Помню, едем в автобусе, все дремлют. Я тоже. И снится мне сквозь утробное урчание автобуса школа, уроки литературы, наша «литераша» Серафима Аркадьевна по кличке Сера. Правильная кличка. Язвой была Серафима Аркадьевна, Царство ей Небесное. За словом в карман не лезла.
Сера в моем сне объявляет оценки за сочинение и разбирает ошибки. И говорит вечно злобная Сера:
- А вот Елистраторов (она всегда называла меня «Елистраторов») опять написал нам сочинение про несуществующего писателя «Тургеньева».
А я с ужасом думаю во сне: «Как же так? «Тургеньев» – не существует! Нет такого писателя! Значит и я, «Елистраторов», тоже не существую? Нет такого московского школьника? А где же я тогда?! Умер я, что ли?!.» Меня прошибает холодный пот, и я просыпаюсь.
За окном – предвечерние азиатские поля. Редкие мучительные свинцовые каракули саксаулов. Серовато-серая полупрозрачная пакля кизлячного смога. Сквозь смог проступают силуэты пыльно-фетровых гор. И вдруг у дороги – табличка с названием населенного пункта: «Тургень»… Я вздрагиваю. Психологи называют это «инсайт».

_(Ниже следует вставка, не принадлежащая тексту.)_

theorem execHahCntClr_fr {s t_ : State} {w : Word} (e_ : execHahCntClr w s = .next t_) : Fr 0x12c0000000000000000000000000 s t_ := by
  unfold execHahCntClr at e_
  obtain rfl := Host.Outcome.next.inj e_
  clear e_
  have h0 := Fr.refl 0x12c0000000000000000000000000 s
  repeat' first
      | ((try lift_lets); intro v; refine_lift have hv : Fr 0x12c0000000000000000000000000 s v := ?_; ?_; clear_value v)
      | ((try lift_lets); intro v)
      | with_reducible refine State.hahCntClr_fr ?_
      | with_reducible refine Fr.running ?_ (fun t ht => ?_)
      | with_reducible refine Fr.ite ?_ ?_
      | with_reducible refine Fr.cond ?_ ?_
      | with_reducible assumption
      | (refine Fr.of_snd (by assumption) ?_)
      | (refine Fr.of_fst (by assumption) ?_)
      | split
      | (unfold v; split)
      | (unfold v; clear_value *; split)
      | (clear_value *; split)

theorem State.sidesIdle_fr {κ : Nat} {s0 s : State} {n : Nat} (hf_ : Fr κ s0 s) (hk_ : 0x101800000000000000000000000000000008000000000000000000460000 &&& κ = 0x101800000000000000000000000000000008000000000000000000460000 := by decide) :
    Fr κ s0 (State.sidesIdle s n) := by
  refine Fr.lift hf_ hk_ ?_
  clear hf_ hk_
  unfold State.sidesIdle
  have h0 := Fr.refl 0x101800000000000000000000000000000008000000000000000000460000 s
  repeat' first
      | ((try lift_lets); intro v; refine_lift have hv : Fr 0x101800000000000000000000000000000008000000000000000000460000 s v := ?_; ?_; clear_value v)
      | ((try lift_lets); intro v)
      | with_reducible refine Fr.forEach ?_ (fun t a ht => ?_)
      | with_reducible refine State.putSide_fr ?_
      | with_reducible refine State.signalFall_fr ?_
      | with_reducible refine Fr.ite ?_ ?_
      | with_reducible refine Fr.cond ?_ ?_
      | with_reducible assumption
      | with_reducible exact Fr.id_ (by with_reducible assumption)
      | (refine Fr.of_snd (by assumption) ?_)
      | (refine Fr.of_fst (by assumption) ?_)
      | split
      | (unfold v; split)
      | (unfold v; clear_value *; split)
      | (clear_value *; split)

theorem State.cmpWrite_fr {κ : Nat} {s0 s : State} {n : ℕ} {w : Word} (hf_ : Fr κ s0 s) (hk_ : 0x101800000000000000000000000000000009000000000000000000460000 &&& κ = 0x101800000000000000000000000000000009000000000000000000460000 := by decide) :
    Fr κ s0 (State.cmpWrite s n w) := by
  refine Fr.lift hf_ hk_ ?_
  clear hf_ hk_
  unfold State.cmpWrite
  have h0 := Fr.refl 0x101800000000000000000000000000000009000000000000000000460000 s
  repeat' first
      | ((try lift_lets); intro v; refine_lift have hv : Fr 0x101800000000000000000000000000000009000000000000000000460000 s v := ?_; ?_; clear_value v)
      | ((try lift_lets); intro v)
      | with_reducible refine State.sidesIdle_fr ?_
      | with_reducible refine State.set_fr ?_
      | with_reducible refine Fr.forEachFld ?_ (fun t f hf ht => ?_)
      | with_reducible refine Fr.forEach ?_ (fun t a ht => ?_)
      | with_reducible refine Fr.ite ?_ ?_
      | with_reducible refine Fr.cond ?_ ?_
      | with_reducible assumption
      | (refine Fr.of_snd (by assumption) ?_)
      | (refine Fr.of_fst (by assumption) ?_)
      | split
      | (unfold v; split)
      | (unfold v; clear_value *; split)
      | (clear_value *; split)

theorem State.thrWrite_fr {κ : Nat} {s0 s : State} {n : ℕ} {w : Word} (hf_ : Fr κ s0 s) (hk_ : 0x2000000000000000000000000 &&& κ = 0x2000000000000000000000000 := by decide) :
    Fr κ s0 (State.thrWrite s n w) := by
  refine Fr.lift hf_ hk_ ?_
  clear hf_ hk_
  unfold State.thrWrite
  have h0 := Fr.refl 0x2000000000000000000000000 s
  repeat' first
      | ((try lift_lets); intro v; refine_lift have hv : Fr 0x2000000000000000000000000 s v := ?_; ?_; clear_value v)
      | ((try lift_lets); intro v)
      | with_reducible refine State.set_fr ?_
      | with_reducible refine Fr.ite ?_ ?_
      | with_reducible refine Fr.cond ?_ ?_
      | with_reducible assumption
      | (refine Fr.of_snd (by assumption) ?_)
      | (refine Fr.of_fst (by assumption) ?_)
      | split
      | (unfold v; split)
      | (unfold v; clear_value *; split)
      | (clear_value *; split)

end Sys2Proof.Machine
end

«Тургеньевскую» «Муму» я впервые прочитал летом на даче. Было мне лет восемь. Я сидел, помню, на берегу очень красивого пруда, затянутого наполовину алой, наполовину изумрудной ряской, а моя соседка по даче, девочка Леночка Герасимова (!) играла с псом Фрэдом породы спаниель. Леночка кидала палочку в пруд, а Фрэд за этой палочкой с удовольствием плавал. При этом Леночка каждый раз громко кричала Фрэду: «Аборт!» А я дочитывал слезоточивую историю про то, как Герасим утопил Муму. И мне было страшно за Фрэда, который вылезал из пруда весь как будто разрисованный йодом и зеленкой.

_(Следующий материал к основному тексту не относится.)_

theorem execArmTimeout_fr {s t_ : State} {x : Axis} {us : ℕ} (e_ : execArmTimeout x us s = .next t_) : Fr 0xc2c01000008004be1c001c400000fc002050000730d031000000080000000240002207f430 s t_ := by
  unfold execArmTimeout at e_
  obtain rfl := Host.Outcome.next.inj e_
  clear e_
  have h0 := Fr.refl 0xc2c01000008004be1c001c400000fc002050000730d031000000080000000240002207f430 s
  repeat' first
      | ((try lift_lets); intro v; refine_lift have hv : Fr 0xc2c01000008004be1c001c400000fc002050000730d031000000080000000240002207f430 s v := ?_; ?_; clear_value v)
      | ((try lift_lets); intro v)
      | with_reducible refine State.evalFirst_fr ?_
      | with_reducible refine State.failState_fr ?_
      | with_reducible refine Fr.running ?_ (fun t ht => ?_)
      | with_reducible refine Fr.ite ?_ ?_
      | with_reducible refine Fr.cond ?_ ?_
      | with_reducible assumption
      | (refine Fr.of_snd (by assumption) ?_)
      | (refine Fr.of_fst (by assumption) ?_)
      | split
      | (unfold v; split)
      | (unfold v; clear_value *; split)
      | (clear_value *; split)

theorem State.limitCauses_fr {κ : Nat} {s0 s : State} {x : Axis} {m : ℕ} (hf_ : Fr κ s0 s) (hk_ : 0x2c01000000000800000004000000000000000000000200000000000000002400002018400 &&& κ = 0x2c01000000000800000004000000000000000000000200000000000000002400002018400 := by decide) :
    Fr κ s0 (State.limitCauses s x m) := by
  refine Fr.lift hf_ hk_ ?_
  clear hf_ hk_
  unfold State.limitCauses
  have h0 := Fr.refl 0x2c01000000000800000004000000000000000000000200000000000000002400002018400 s
  repeat' first
      | ((try lift_lets); intro v; refine_lift have hv : Fr 0x2c01000000000800000004000000000000000000000200000000000000002400002018400 s v := ?_; ?_; clear_value v)
      | ((try lift_lets); intro v)
      | with_reducible refine State.limitJudge_fr ?_
      | with_reducible refine State.modSv_fr ?_
      | with_reducible refine Fr.ite ?_ ?_
      | with_reducible refine Fr.cond ?_ ?_
      | with_reducible assumption
      | (refine Fr.of_snd (by assumption) ?_)
      | (refine Fr.of_fst (by assumption) ?_)
      | split
      | (unfold v; split)
      | (unfold v; clear_value *; split)
      | (clear_value *; split)

theorem execLimitTimeExpiry_fr {s t_ : State} {x : Axis} {reason : ℕ} {us : ℕ} (e_ : execLimitTimeExpiry x reason us s = .next t_) : Fr 0x2c01000000000800000004000000000000000000000200000000000000002400002018400 s t_ := by
  unfold execLimitTimeExpiry at e_
  obtain rfl := Host.Outcome.next.inj e_
  clear e_
  have h0 := Fr.refl 0x2c01000000000800000004000000000000000000000200000000000000002400002018400 s
  repeat' first
      | ((try lift_lets); intro v; refine_lift have hv : Fr 0x2c01000000000800000004000000000000000000000200000000000000002400002018400 s v := ?_; ?_; clear_value v)
      | ((try lift_lets); intro v)
      | with_reducible refine State.limitJudge_fr ?_
      | with_reducible refine State.modSv_fr ?_
      | with_reducible refine Fr.running ?_ (fun t ht => ?_)
      | with_reducible refine Fr.ite ?_ ?_
      | with_reducible refine Fr.cond ?_ ?_
      | with_reducible assumption
      | (refine Fr.of_snd (by assumption) ?_)
      | (refine Fr.of_fst (by assumption) ?_)
      | split
      | (unfold v; split)
      | (unfold v; clear_value *; split)
      | (clear_value *; split)

theorem execStopComplete_fr {s t_ : State} {x : Axis} {us : ℕ} (e_ : execStopComplete x us s = .next t_) : Fr 0x2c01000000000921c001c400000fc002050000730d031000000080000000240000207e430 s t_ := by
  unfold execStopComplete at e_
  obtain rfl := Host.Outcome.next.inj e_
  clear e_
  have h0 := Fr.refl 0x2c01000000000921c001c400000fc002050000730d031000000080000000240000207e430 s
  repeat' first
      | ((try lift_lets); intro v; refine_lift have hv : Fr 0x2c01000000000921c001c400000fc002050000730d031000000080000000240000207e430 s v := ?_; ?_; clear_value v)
      | ((try lift_lets); intro v)
      | with_reducible refine State.evalFirst_fr ?_
      | with_reducible refine State.goto_fr ?_
      | with_reducible refine State.modSv_fr ?_
      | with_reducible refine Fr.running ?_ (fun t ht => ?_)
      | with_reducible refine Fr.ite ?_ ?_
      | with_reducible refine Fr.cond ?_ ?_
      | with_reducible assumption
      | (refine Fr.of_snd (by assumption) ?_)
      | (refine Fr.of_fst (by assumption) ?_)
      | split
      | (unfold v; split)
      | (unfold v; clear_value *; split)
      | (clear_value *; split)

theorem execStopTimeout_fr {s t_ : State} {x : Axis} {us : ℕ} (e_ : execStopTimeout x us s = .next t_) : Fr 0xc2c01000008004be1c001c400000fc002050000730d031000000080000000240002207f430 s t_ := by
  unfold execStopTimeout at e_
  obtain rfl := Host.Outcome.next.inj e_
  clear e_
  have h0 := Fr.refl 0xc2c01000008004be1c001c400000fc002050000730d031000000080000000240002207f430 s
  repeat' first
      | ((try lift_lets); intro v; refine_lift have hv : Fr 0xc2c01000008004be1c001c400000fc002050000730d031000000080000000240002207f430 s v := ?_; ?_; clear_value v)
      | ((try lift_lets); intro v)
      | with_reducible refine State.evalFirst_fr ?_
      | with_reducible refine State.failState_fr ?_
      | with_reducible refine Fr.running ?_ (fun t ht => ?_)
      | with_reducible refine Fr.ite ?_ ?_
      | with_reducible refine Fr.cond ?_ ?_
      | with_reducible assumption
      | (refine Fr.of_snd (by assumption) ?_)
      | (refine Fr.of_fst (by assumption) ?_)
      | split
      | (unfold v; split)
      | (unfold v; clear_value *; split)
      | (clear_value *; split)

theorem execHoldTimeElapsed_fr {s t_ : State} {x : Axis} {us : ℕ} (e_ : execHoldTimeElapsed x us s = .next t_) : Fr 0x2c01000000000921c001c400000fc002050000730d031000000080000000240000207e430 s t_ := by
  unfold execHoldTimeElapsed at e_
  obtain rfl := Host.Outcome.next.inj e_
  clear e_
  have h0 := Fr.refl 0x2c01000000000921c001c400000fc002050000730d031000000080000000240000207e430 s
  repeat' first
      | ((try lift_lets); intro v; refine_lift have hv : Fr 0x2c01000000000921c001c400000fc002050000730d031000000080000000240000207e430 s v := ?_; ?_; clear_value v)
      | ((try lift_lets); intro v)
      | with_reducible refine State.evalFirst_fr ?_
      | with_reducible refine State.goto_fr ?_
      | with_reducible refine Fr.running ?_ (fun t ht => ?_)
      | with_reducible refine Fr.ite ?_ ?_
      | with_reducible refine Fr.cond ?_ ?_
      | with_reducible assumption
      | (refine Fr.of_snd (by assumption) ?_)
      | (refine Fr.of_fst (by assumption) ?_)
      | split
      | (unfold v; split)
      | (unfold v; clear_value *; split)
      | (clear_value *; split)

С тех пор Муму у меня прочно ассоциируется с Фрэдом, а Герасим – с Леночкой Герасимовой.
Про связь Герасима с Леночкой ничего вразумительного сказать не могу, а вот про Фрэда и Муму все оказалось интереснее.
Лет через тридцать после дачного «аборта» мой десятилетний сын однажды спросил меня:
- Пап, а какой породы была Муму?
- Спаниель, - сказал я, не задумываясь. Потому что твердо помнил про Фрэда.

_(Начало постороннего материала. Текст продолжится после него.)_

-- ==== Sys2Proof/Laws/FrameSample.lean ====
section
/-! SUPPORT. Frames of the operations of Machine/Sample.lean: one lemma each (Laws/Frame.lean). -/

namespace Sys2Proof.Machine

set_option Elab.async false

theorem execOwnWrite_fr {s t_ : State} {x : Axis} {w : Word} (e_ : execOwnWrite x w s = .next t_) : Fr 0x8000000e00000101e000e00008000000000000000000000018410 s t_ := by
  unfold execOwnWrite at e_
  obtain rfl := Host.Outcome.next.inj e_
  clear e_
  have h0 := Fr.refl 0x8000000e00000101e000e00008000000000000000000000018410 s
  repeat' first
      | ((try lift_lets); intro v; refine_lift have hv : Fr 0x8000000e00000101e000e00008000000000000000000000018410 s v := ?_; ?_; clear_value v)
      | ((try lift_lets); intro v)
      | with_reducible refine State.ownWrite_fr ?_
      | with_reducible refine Fr.running ?_ (fun t ht => ?_)
      | with_reducible refine Fr.ite ?_ ?_
      | with_reducible refine Fr.cond ?_ ?_
      | with_reducible assumption
      | (refine Fr.of_snd (by assumption) ?_)
      | (refine Fr.of_fst (by assumption) ?_)
      | split
      | (unfold v; split)
      | (unfold v; clear_value *; split)
      | (clear_value *; split)

theorem State.unmapped_fr {κ : Nat} {s0 s : State} {x : Axis} (hf_ : Fr κ s0 s) (hk_ : 0x80000000000000000018800 &&& κ = 0x80000000000000000018800 := by decide) :
    Fr κ s0 (State.unmapped s x) := by
  refine Fr.lift hf_ hk_ ?_
  clear hf_ hk_
  unfold State.unmapped
  have h0 := Fr.refl 0x80000000000000000018800 s
  repeat' first
      | ((try lift_lets); intro v; refine_lift have hv : Fr 0x80000000000000000018800 s v := ?_; ?_; clear_value v)
      | ((try lift_lets); intro v)
      | with_reducible refine State.putQuant_fr ?_
      | with_reducible refine Fr.forEach ?_ (fun t a ht => ?_)
      | with_reducible refine Fr.ite ?_ ?_
      | with_reducible refine Fr.cond ?_ ?_
      | with_reducible assumption
      | (refine Fr.of_snd (by assumption) ?_)
      | (refine Fr.of_fst (by assumption) ?_)
      | split
      | (unfold v; split)
      | (unfold v; clear_value *; split)
      | (clear_value *; split)

theorem State.latchSources_fr {κ : Nat} {s0 s : State} {x : Axis} {n : ℕ} (hf_ : Fr κ s0 s) (hk_ : 0xc3c03000008004bc1c0004600000000020400000000000000000000000001a4180aa07fde0 &&& κ = 0xc3c03000008004bc1c0004600000000020400000000000000000000000001a4180aa07fde0 := by decide) :
    Fr κ s0 (State.latchSources s x n) := by
  refine Fr.lift hf_ hk_ ?_
  clear hf_ hk_
  unfold State.latchSources
  have h0 := Fr.refl 0xc3c03000008004bc1c0004600000000020400000000000000000000000001a4180aa07fde0 s
  repeat' first
      | ((try lift_lets); intro v; refine_lift have hv : Fr 0xc3c03000008004bc1c0004600000000020400000000000000000000000001a4180aa07fde0 s v := ?_; ?_; clear_value v)
      | ((try lift_lets); intro v)
      | with_reducible refine State.modSv_fr ?_
      | with_reducible refine State.torquePut_fr ?_
      | with_reducible refine State.putSrc_fr ?_
      | with_reducible refine Fr.ite ?_ ?_
      | with_reducible refine Fr.cond ?_ ?_
      | with_reducible assumption
      | (refine Fr.of_snd (by assumption) ?_)
      | (refine Fr.of_fst (by assumption) ?_)
      | split
      | (unfold v; split)
      | (unfold v; clear_value *; split)
      | (clear_value *; split)

theorem State.outerRelease_fr {κ : Nat} {s0 s : State} {x : Axis} (hf_ : Fr κ s0 s) (hk_ : 0x400 &&& κ = 0x400 := by decide) :
    Fr κ s0 (State.outerRelease s x) := by
  refine Fr.lift hf_ hk_ ?_
  clear hf_ hk_
  unfold State.outerRelease
  have h0 := Fr.refl 0x400 s
  repeat' first
      | ((try lift_lets); intro v; refine_lift have hv : Fr 0x400 s v := ?_; ?_; clear_value v)
      | ((try lift_lets); intro v)
      | with_reducible refine State.modFab_fr ?_
      | with_reducible refine State.signalGraph_fr ?_
      | with_reducible refine Fr.forEach ?_ (fun t a ht => ?_)
      | with_reducible refine Fr.ite ?_ ?_
      | with_reducible refine Fr.cond ?_ ?_
      | with_reducible assumption
      | (refine Fr.of_snd (by assumption) ?_)
      | (refine Fr.of_fst (by assumption) ?_)
      | split
      | (unfold v; split)
      | (unfold v; clear_value *; split)
      | (clear_value *; split)

theorem State.slotZero_fr {κ : Nat} {s0 s : State} {x : Axis} (hf_ : Fr κ s0 s) (hk_ : 0x2c010000000008000000040003c02000d1000000000020000000000000002400002018400 &&& κ = 0x2c010000000008000000040003c02000d1000000000020000000000000002400002018400 := by decide) :
    Fr κ s0 (State.slotZero s x) := by
  refine Fr.lift hf_ hk_ ?_
  clear hf_ hk_
  unfold State.slotZero
  have h0 := Fr.refl 0x2c010000000008000000040003c02000d1000000000020000000000000002400002018400 s
  repeat' first
      | ((try lift_lets); intro v; refine_lift have hv : Fr 0x2c010000000008000000040003c02000d1000000000020000000000000002400002018400 s v := ?_; ?_; clear_value v)
      | ((try lift_lets); intro v)
      | with_reducible refine State.homeNow_fr ?_
      | with_reducible refine State.loopTake_fr ?_
      | with_reducible refine State.modeTake_fr ?_
      | with_reducible refine State.takeDerived_fr ?_
      | with_reducible refine Fr.ite ?_ ?_
      | with_reducible refine Fr.cond ?_ ?_
      | with_reducible assumption
      | (refine Fr.of_snd (by assumption) ?_)
      | (refine Fr.of_fst (by assumption) ?_)
      | split
      | (unfold v; split)
      | (unfold v; clear_value *; split)
      | (clear_value *; split)

theorem State.periodBegin_fr {κ : Nat} {s0 s : State} {x : Axis} (hf_ : Fr κ s0 s) (hk_ : 0xc3c03000008004bc1c000460e03002c020400004508001000000080000001a4180aa1ff5e0 &&& κ = 0xc3c03000008004bc1c000460e03002c020400004508001000000080000001a4180aa1ff5e0 := by decide) :
    Fr κ s0 (State.periodBegin s x) := by
  refine Fr.lift hf_ hk_ ?_
  clear hf_ hk_
  unfold State.periodBegin
  have h0 := Fr.refl 0xc3c03000008004bc1c000460e03002c020400004508001000000080000001a4180aa1ff5e0 s
  repeat' first
      | ((try lift_lets); intro v; refine_lift have hv : Fr 0xc3c03000008004bc1c000460e03002c020400004508001000000080000001a4180aa1ff5e0 s v := ?_; ?_; clear_value v)
      | ((try lift_lets); intro v)
      | with_reducible refine State.idWatch_fr ?_
      | with_reducible refine State.modTb_fr ?_
      | with_reducible refine State.servicePeriod_fr ?_
      | with_reducible refine Fr.ite ?_ ?_
      | with_reducible refine Fr.cond ?_ ?_
      | with_reducible assumption
      | (refine Fr.of_snd (by assumption) ?_)
      | (refine Fr.of_fst (by assumption) ?_)
      | split
      | (unfold v; split)
      | (unfold v; clear_value *; split)
      | (clear_value *; split)

theorem State.ov2Check_fr {κ : Nat} {s0 s : State} {x : Axis} (hf_ : Fr κ s0 s) (hk_ : 0xc2c01000008004bc1c0004400000000020400000000000000000000000000240002207f420 &&& κ = 0xc2c01000008004bc1c0004400000000020400000000000000000000000000240002207f420 := by decide) :
    Fr κ s0 (State.ov2Check s x) := by
  refine Fr.lift hf_ hk_ ?_
  clear hf_ hk_
  unfold State.ov2Check
  have h0 := Fr.refl 0xc2c01000008004bc1c0004400000000020400000000000000000000000000240002207f420 s
  repeat' first
      | ((try lift_lets); intro v; refine_lift have hv : Fr 0xc2c01000008004bc1c0004400000000020400000000000000000000000000240002207f420 s v := ?_; ?_; clear_value v)
      | ((try lift_lets); intro v)
      | with_reducible refine State.busOvFault_fr ?_
      | with_reducible refine State.modAx_fr ?_
      | with_reducible refine State.modSv_fr ?_
      | with_reducible refine State.setCause_fr ?_
      | with_reducible refine Fr.ite ?_ ?_
      | with_reducible refine Fr.cond ?_ ?_
      | with_reducible assumption
      | with_reducible exact Fr.id_ (by with_reducible assumption)
      | (refine Fr.of_snd (by assumption) ?_)
      | (refine Fr.of_fst (by assumption) ?_)
      | split
      | (unfold v; split)
      | (unfold v; clear_value *; split)
      | (clear_value *; split)

theorem State.announce_fr {κ : Nat} {s0 s : State} {x : Axis} {n : Nat} (hf_ : Fr κ s0 s) (hk_ : 0x180000 &&& κ = 0x180000 := by decide) :
    Fr κ s0 (State.announce s x n) := by
  refine Fr.lift hf_ hk_ ?_
  clear hf_ hk_
  unfold State.announce
  have h0 := Fr.refl 0x180000 s
  repeat' first
      | ((try lift_lets); intro v; refine_lift have hv : Fr 0x180000 s v := ?_; ?_; clear_value v)
      | ((try lift_lets); intro v)
      | with_reducible refine State.modTb_fr ?_
      | with_reducible refine Fr.ite ?_ ?_
      | with_reducible refine Fr.cond ?_ ?_
      | with_reducible assumption
      | with_reducible exact Fr.id_ (by with_reducible assumption)
      | (refine Fr.of_snd (by assumption) ?_)
      | (refine Fr.of_fst (by assumption) ?_)
      | split
      | (unfold v; split)
      | (unfold v; clear_value *; split)
      | (clear_value *; split)

theorem execSampleInstant_fr {s t_ : State} {x : Axis} {n : ℕ} {at_ : ℕ} {captured : List (List Bool)} (e_ : execSampleInstant x n at_ captured s = .next t_) : Fr 0xc3c0300001a004bc1c000c60e03ce2c02d501e045ec033800058080000001a4580ae7ffdf0 s t_ := by
  unfold execSampleInstant at e_
  obtain rfl := Host.Outcome.next.inj e_
  clear e_
  have h0 := Fr.refl 0xc3c0300001a004bc1c000c60e03ce2c02d501e045ec033800058080000001a4580ae7ffdf0 s
  repeat' first
      | ((try lift_lets); intro v; refine_lift have hv : Fr 0xc3c0300001a004bc1c000c60e03ce2c02d501e045ec033800058080000001a4580ae7ffdf0 s v := ?_; ?_; clear_value v)
      | ((try lift_lets); intro v)
      | with_reducible refine State.announce_fr ?_
      | with_reducible refine State.grtShow_fr ?_
      | with_reducible refine State.loopInputs_fr ?_
      | with_reducible refine State.modOtp_fr ?_
      | with_reducible refine State.ov2Check_fr ?_
      | with_reducible refine Fr.forEach ?_ (fun t a ht => ?_)
      | with_reducible refine State.groupsReturn_fr ?_
      | with_reducible refine State.latchSources_fr ?_
      | with_reducible refine State.limitJudge_fr ?_
      | with_reducible refine State.maskPut_fr ?_
      | with_reducible refine State.outerRelease_fr ?_
      | with_reducible refine State.ownActivate_fr ?_
      | with_reducible refine State.periodBegin_fr ?_
      | with_reducible refine State.posDeliver_fr ?_
      | with_reducible refine State.reverifyAsk_fr ?_
      | with_reducible refine State.seqBegin_fr ?_
      | with_reducible refine State.signalGraph_fr ?_
      | with_reducible refine State.sinc3_fr ?_
      | with_reducible refine State.slotOpen_fr ?_
      | with_reducible refine State.slotZero_fr ?_
      | with_reducible refine State.speedUpdate_fr ?_
      | with_reducible refine State.unmapped_fr ?_
      | with_reducible refine Fr.ite ?_ ?_
      | with_reducible refine Fr.cond ?_ ?_
      | with_reducible assumption
      | with_reducible exact Fr.id_ (by with_reducible assumption)
      | (refine Fr.of_snd (by assumption) ?_)
      | (refine Fr.of_fst (by assumption) ?_)
      | split
      | (unfold v; split)
      | (unfold v; clear_value *; split)
      | (clear_value *; split)

end Sys2Proof.Machine
end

- Странно, - сказал сын, - а я думал она как наша Клякса…
Клякса – это была ничейная дворняжка, которая жила у нас во дворе. Она была действительно – клякса. Нечто бесформенное и нелепое, что-то вроде длинношерстного шакала, которого начали было стричь, но потом передумали.
Я задумался: а действительно, какой породы была Муму? Взял текст, который к своему стыду не перечитывал три десятка лет. В тексте говорилось: «очень ладная собачка испанской породы».
Значит правильно – спаниель!
Когда мы на уроках «литераши Серы» проходили «Левшу» Лескова, я почему-то твердо решил, что Лесков – это и есть Левша. То есть реального писателя Лескова, несмотря на все его портреты, я представлял себе именно в виде литературного героя.
Вроде бы – глупая какая-то мысль. Но когда лет через двадцать в одной из книг по психологии я вычитал, что Лесков был действительно левша, я крепко задумался. И пришел к выводу, что тульский оружейник, подковавший блоху, – это и есть аллегорически зашифрованный автопортрет Лескова.
Хотите – соглашайтесь, хотите – нет. Но я почему-то до сих пор в этом твердо уверен.
В пионерском лагере «Родничок» нас, двенадцатилетних пацанов, однажды вожатые повели в баню. Вернее – в душ.
Баня – дело веселое. Можно побрызгаться и все такое. Известный хулиган Колька Васильев тут же стал хищно открывать все краны и вентили. Но вода текла слабо. Колька недовольно пробурчал:
- Да ну, западло… совсем какие-то… мертвые души…
Все засмеялись. Про поэму Гоголя мы тогда еще ничего не знали.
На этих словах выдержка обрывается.